Io e il mio gruppetto di amiche eravamo solite a trovarci in casa mia e sai qual era il nostro passatempo preferito, oltre che a parlare male di chiunque e ordire perfidi scherzi? Recarci nelle chat più svariate e prendere in giro quegli uomini che cercavano on-line le loro conquiste. Il nostro rituale consisteva nell'illuderli di essere grandi seduttori, dicendo di abitare nella loro città, dove gli davamo appuntamenti ai quali non saremmo mai andati. Insomma, scherzi innocenti potrebbe sembrare. Fino al giorno in cui mi imbattei in lui.
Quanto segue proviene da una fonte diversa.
-- ==== Sys2Proof/Machine/Accept.lean ====
section
/-! DEFINITION. The accept sets of the instruction descriptions: for each program instruction the types,
variants, operand kinds and immediates it accepts (R189 to R194 and each description). -/

namespace Sys2Proof

/-- The classes of R190. -/
inductive TyClass where
  | signed | unsigned | float | pod | bit
  deriving DecidableEq, Repr

/-- The type code of R190. -/
def Ty.code : Ty → Nat
  | .i64 => 0 | .i32 => 1 | .i16 => 2 | .i8 => 3 | .n64 => 4 | .n32 => 5 | .n16 => 6 | .n8 => 7
  | .fp32 => 8 | .bf16 => 9 | .fp16 => 10 | .e4m3 => 11 | .e5m2 => 12 | .e2m1 => 13 | .pod8 => 14 | .b1 => 15

/-- The type of a code; 16 and more do not occur in a four-bit field. -/
def Ty.ofCode : Nat → Ty
  | 0 => .i64 | 1 => .i32 | 2 => .i16 | 3 => .i8 | 4 => .n64 | 5 => .n32 | 6 => .n16 | 7 => .n8
  | 8 => .fp32 | 9 => .bf16 | 10 => .fp16 | 11 => .e4m3 | 12 => .e5m2 | 13 => .e2m1 | 14 => .pod8 | _ => .b1

/-- The width in bits of an element (R190). -/
def Ty.width : Ty → Nat
  | .i64 | .n64 => 64
  | .i32 | .n32 | .fp32 => 32
  | .i16 | .n16 | .bf16 | .fp16 => 16
  | .i8 | .n8 | .e4m3 | .e5m2 | .pod8 => 8
  | .e2m1 => 4
  | .b1 => 1

/-- The width in bits of a vector lane: E2M1 and B1 have lanes of one byte (R278). -/
def Ty.laneWidth : Ty → Nat
  | .e2m1 | .b1 => 8
  | t => t.width

/-- The lane count L of R190 and R278. -/
def Ty.lanes (t : Ty) : Nat := 512 / t.laneWidth

/-- The class of a type (R190). -/
def Ty.cls : Ty → TyClass
  | .i64 | .i32 | .i16 | .i8 => .signed
  | .n64 | .n32 | .n16 | .n8 => .unsigned
  | .fp32 | .bf16 | .fp16 | .e4m3 | .e5m2 | .e2m1 => .float
  | .pod8 => .pod
  | .b1 => .bit

def Ty.isFloat (t : Ty) : Bool := t.cls == .float
def Ty.isSigned (t : Ty) : Bool := t.cls == .signed
def Ty.isInt (t : Ty) : Bool := t.code ≤ 7

/-- Sets of type codes the descriptions use. -/
def tyI64 (t : Ty) : Bool := t == .i64
def tyInt (t : Ty) : Bool := t.code ≤ 7
def tyFlt (t : Ty) : Bool := 8 ≤ t.code && t.code ≤ 10
def tyNum (t : Ty) : Bool := t.code ≤ 10
def tyCvt (t : Ty) : Bool := t.code ≤ 12
def tyAll (_ : Ty) : Bool := true

/-- The number of a control register (R240). -/
def CReg.num : CReg → Nat
  | .status => 0x000 | .ipend => 0x001 | .ienab => 0x002 | .ivec => 0x003 | .ipc => 0x004
  | .icause => 0x005 | .irep => 0x006 | .tcmp => 0x007 | .cmask => 0x008 | .dead => 0x009
  | .repst => 0x00A | .budget => 0x00B | .deadline => 0x00C | .tidle => 0x00D | .hartid => 0x010
  | .ctxid => 0x011 | .qbind n => 0x020 + n.val

/-- The control register of a number, where R240 assigns one. -/
def CReg.ofNum (n : Nat) : Option CReg :=
  match n with
  | 0x000 => some .status | 0x001 => some .ipend | 0x002 => some .ienab | 0x003 => some .ivec
  | 0x004 => some .ipc | 0x005 => some .icause | 0x006 => some .irep | 0x007 => some .tcmp
  | 0x008 => some .cmask | 0x009 => some .dead | 0x00A => some .repst | 0x00B => some .budget
  | 0x00C => some .deadline | 0x00D => some .tidle | 0x010 => some .hartid | 0x011 => some .ctxid
  | n => if 0x020 ≤ n ∧ n ≤ 0x02F then some (.qbind (Fin.ofNat 16 (n - 0x020))) else none

/-- Written in no mode (R240): naming one as a destination is an OPERAND failure. -/
def CReg.readOnly : CReg → Bool
  | .hartid | .ctxid | .qbind _ => true
  | _ => false

/-- Written in U mode too (R240). -/
def CReg.userWritable : CReg → Bool
  | .cmask | .dead => true
  | _ => false

/-- The operand kinds a description lists for a position. `q0` is a handle with c = 0 (R251),
`xLow` one of x0 to x15 (R239), `xEven` an even register (R245), `csrW` a register that some mode
may write (R240). -/
inductive Kind where
  | x | xLow | xEven | v | p | q | q0 | tile | csr | csrW | const | none
  deriving DecidableEq, Repr

/-- Whether an operand is of a kind. -/
def Operand.fits (k : Kind) (o : Operand) : Bool :=
  match k, o with
  | .x, .x _ => true
  | .xLow, .x r => r.val < 16
  | .xEven, .x r => r.val % 2 == 0
  | .v, .v _ => true
  | .p, .p _ => true
  | .q, .q _ _ => true
  | .q0, .q _ c => c.val == 0
  | .tile, .tile _ => true
  | .csr, .csr _ => true
  | .csrW, .csr r => !r.readOnly
  | .const, .const _ => true
  | .none, .none => true
  | _, _ => false

/-- What a description accepts. The operand sets depend on the variant, the variants on the type and,
for conversions and reductions, on the immediate. -/
structure Form where
  ty : Ty → Bool
  var : Ty → Nat → Nat → Bool
  d : Nat → List Kind
  a : Nat → List Kind
  b : Nat → List Kind
  imm : Fmt → Bool

/-- POD8 and B1 never accept a constant (R188). -/
def Ty.noConst (t : Ty) : Bool := t == .pod8 || t == .b1

/-- Whether an operand is accepted by a position's kinds under a type. -/
def accepted (ks : List Kind) (t : Ty) (o : Operand) : Bool :=
  ks.any (fun k => o.fits k) && !(t.noConst && o.fits .const)

def Operand.isNone (o : Operand) : Bool := o.fits .none

-- Variants.
def v0 : Ty → Nat → Nat → Bool := fun _ v _ => v == 0
def vUpTo (n : Nat) : Ty → Nat → Nat → Bool := fun _ v _ => v ≤ n
def vIs (n : Nat) : Ty → Nat → Nat → Bool := fun _ v _ => v == n
/-- The rounding family with saturation (R192). -/
def roundVar (v : Nat) : Bool := v % 8 ≤ 4
def satVar (v : Nat) : Bool := v == 0 || v == 8
/-- Integer types take 0 and 8, float types the rounding family (R281, R282, R290). -/
def vArith : Ty → Nat → Nat → Bool := fun t v _ => if t.isFloat then roundVar v else satVar v
def vRound : Ty → Nat → Nat → Bool := fun _ v _ => roundVar v
/-- An integer-to-integer conversion requires VAR[2:0] = 0 (R242, R299). -/
def vCvt : Ty → Nat → Nat → Bool := fun t v m => roundVar v && (!(t.isInt && m % 16 ≤ 7) || v % 8 == 0)
/-- R288: a float sum takes the rounding family, an integer sum 0 or 8, all else 0. -/
def vRed : Ty → Nat → Nat → Bool := fun t v m =>
  if m % 8 == 0 then (if t.isFloat then roundVar v else satVar v) else v == 0

-- Immediates.
def immZero : Fmt → Bool := fun f => f.imm == 0
def immAny : Fmt → Bool := fun _ => true
/-- The last source is immediate-capable and is B (R194). -/
def immB : Fmt → Bool := fun f => f.b.isNone || f.imm == 0
def immA : Fmt → Bool := fun f => f.a.isNone || f.imm == 0
/-- Only the low `n` bits may be nonzero. -/
def immLow (n : Nat) : Fmt → Bool := fun f => f.imm.toNat < 2 ^ n
/-- R193: scope 0 to 5 in bits 2:0, acquire and release in bits 3 and 4, the rest zero; bits 4:3
limited to `ok`. -/
def immOrder (ok : Nat → Bool) : Fmt → Bool := fun f =>
  f.imm.toNat < 32 && f.imm.toNat % 8 ≤ 5 && ok (f.imm.toNat / 8)
/-- R237: position and length. -/
def immField : Fmt → Bool := fun f =>
  let m := f.imm.toNat
  m < 2 ^ 14 && (m / 64) % 4 == 0 && m % 64 + (m / 256) + 1 ≤ 64
/-- R298: IMM[7:4] and IMM[31:11] zero, the part below r; source type in IMM[3:0]. -/
def partOk (dst src : Ty) (m : Nat) : Bool :=
  (m / 16) % 16 == 0 && m < 2 ^ 11 &&
    m / 256 < Nat.max dst.lanes src.lanes / Nat.min dst.lanes src.lanes
/-- R301: the destination format of vcvtp, its width and the part. -/
def cvtpBits (m : Nat) : Option Nat :=
  match m % 16, (m / 16) % 2 with
  | 3, 0 => some 8 | 3, _ => some 4
  | 7, 0 => some 8 | 11, 0 => some 8 | 12, 0 => some 8
  | 9, 0 => some 16 | 10, 0 => some 16
  | 13, 0 => some 4
  | _, _ => none
def immCvtp : Fmt → Bool := fun f =>
  let m := f.imm.toNat
  match cvtpBits m with
  | some b => (m / 32) % 8 == 0 && m < 2 ^ 11 && m / 256 < (512 / b) / f.ty.lanes
  | none => false

-- Operand sets. A consumer or producer queue operand goes wherever an x or v register does (R189).
def kNone : Nat → List Kind := fun _ => [.none]
def kSrc : Nat → List Kind := fun _ => [.x, .q, .const]
def kSrcI : Nat → List Kind := fun _ => [.x, .q, .const, .none]
def kDst : Nat → List Kind := fun _ => [.x, .q]
def kDstN : Nat → List Kind := fun _ => [.x, .q, .none]
def kX : Nat → List Kind := fun _ => [.x]
def kXQ : Nat → List Kind := fun _ => [.x, .q]
def kXN : Nat → List Kind := fun _ => [.x, .none]
def kXQN : Nat → List Kind := fun _ => [.x, .q, .none]
def kEven : Nat → List Kind := fun _ => [.xEven]
def kV : Nat → List Kind := fun _ => [.v]
def kVQ : Nat → List Kind := fun _ => [.v, .q]
def kVX : Nat → List Kind := fun _ => [.v, .q, .x]
/-- Every source of R279, marked imm. -/
def kVecI : Nat → List Kind := fun _ => [.v, .q, .x, .const, .none]
def kP : Nat → List Kind := fun _ => [.p]
def kQ0 : Nat → List Kind := fun _ => [.q0]
def kCnt : Nat → List Kind := fun _ => [.x, .const, .none]
def kTile : Nat → List Kind := fun _ => [.tile]

/-- Operands none, immediate as given. -/
def formNone (imm : Fmt → Bool) : Form :=
  { ty := tyI64, var := v0, d := kNone, a := kNone, b := kNone, imm := imm }
/-- Integer arithmetic of R233. DEDUCED, assumption 12. -/
def formInt (var : Ty → Nat → Nat → Bool) : Form :=
  { ty := tyInt, var := var, d := kDst, a := kSrc, b := kSrcI, imm := immB }
/-- Elementwise vector arithmetic of R281. -/
def formVec (ty : Ty → Bool) (var : Ty → Nat → Nat → Bool) : Form :=
  { ty := ty, var := var, d := kVQ, a := kVQ, b := kVecI, imm := immB }
/-- An I64 form with zero immediate. -/
def formI (var : Nat) (d a b : Nat → List Kind) : Form :=
  { ty := tyI64, var := vIs var, d := d, a := a, b := b, imm := immZero }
Eravamo alticce di primo pomeriggio grazie a una bottiglia di vodka che avevo prelevato di nascosto dall'armadietto degli alcolici dei miei genitori, entrambi dirigenti di una multinazionale e alla mia educazione avevano dedicato ben poco tempo, viziandomi oltremodo fino a farmi diventare una bambocciona senza spina dorsale e incapace di badare a sé stessa, a parte fare shopping e cercare divertimento sfrenato.

E' accaduto tutto dieci anni fa, circa. Cercammo nella lista degli utenti on-line la nostra vittima e trovammo un nickname buffo. Scoiattolo Invernale. Insomma, sembrava perfetto. Ma a differenza delle nostre altre prede, quest'ultimo era restio a conversare con me, chiuso nel suo mondo. Avrei semplicemente potuto lasciare perdere, sai? Ma non potevo. Il mio stupido ego mi disse di proseguire e tentare fino a quando non fossi riuscire a fare breccia nella sua corazza.

E ci riuscii, fino al punto che lui cominciò a decantarmi patetiche frasi d'amore e io gli rispondevo a tono, rischiando di cadere dalla sedia dal ridere, insieme alle mie amiche che si sganasciavano dalle risate. Finimmo per concedergli un appuntamento in Centro Roma, la sera stessa e sghignazzavo al pensiero di quel poveraccio che magari si presentava con una rosa ma non trovava nessuno.

Storia finita? No, fu l'inizio dell'incubo.

Feci per andare a dormire, ma il mio cellulare squillò. Pensai fosse Giorgio, il ragazzo che stavo frequentando, ma la voce non era la sua. Mi parlò uno sconosciuto, che iniziò a lanciarmi minacce  alle quali alternava parole dolci e capii subito di chi si trattava. Gli intimai di lasciarmi in pace, altrimenti avrei chiamato la Polizia. Senza aggiungere altro, attaccai e dormii beatamente, senza nemmeno immaginare cosa sarebbe accaduto.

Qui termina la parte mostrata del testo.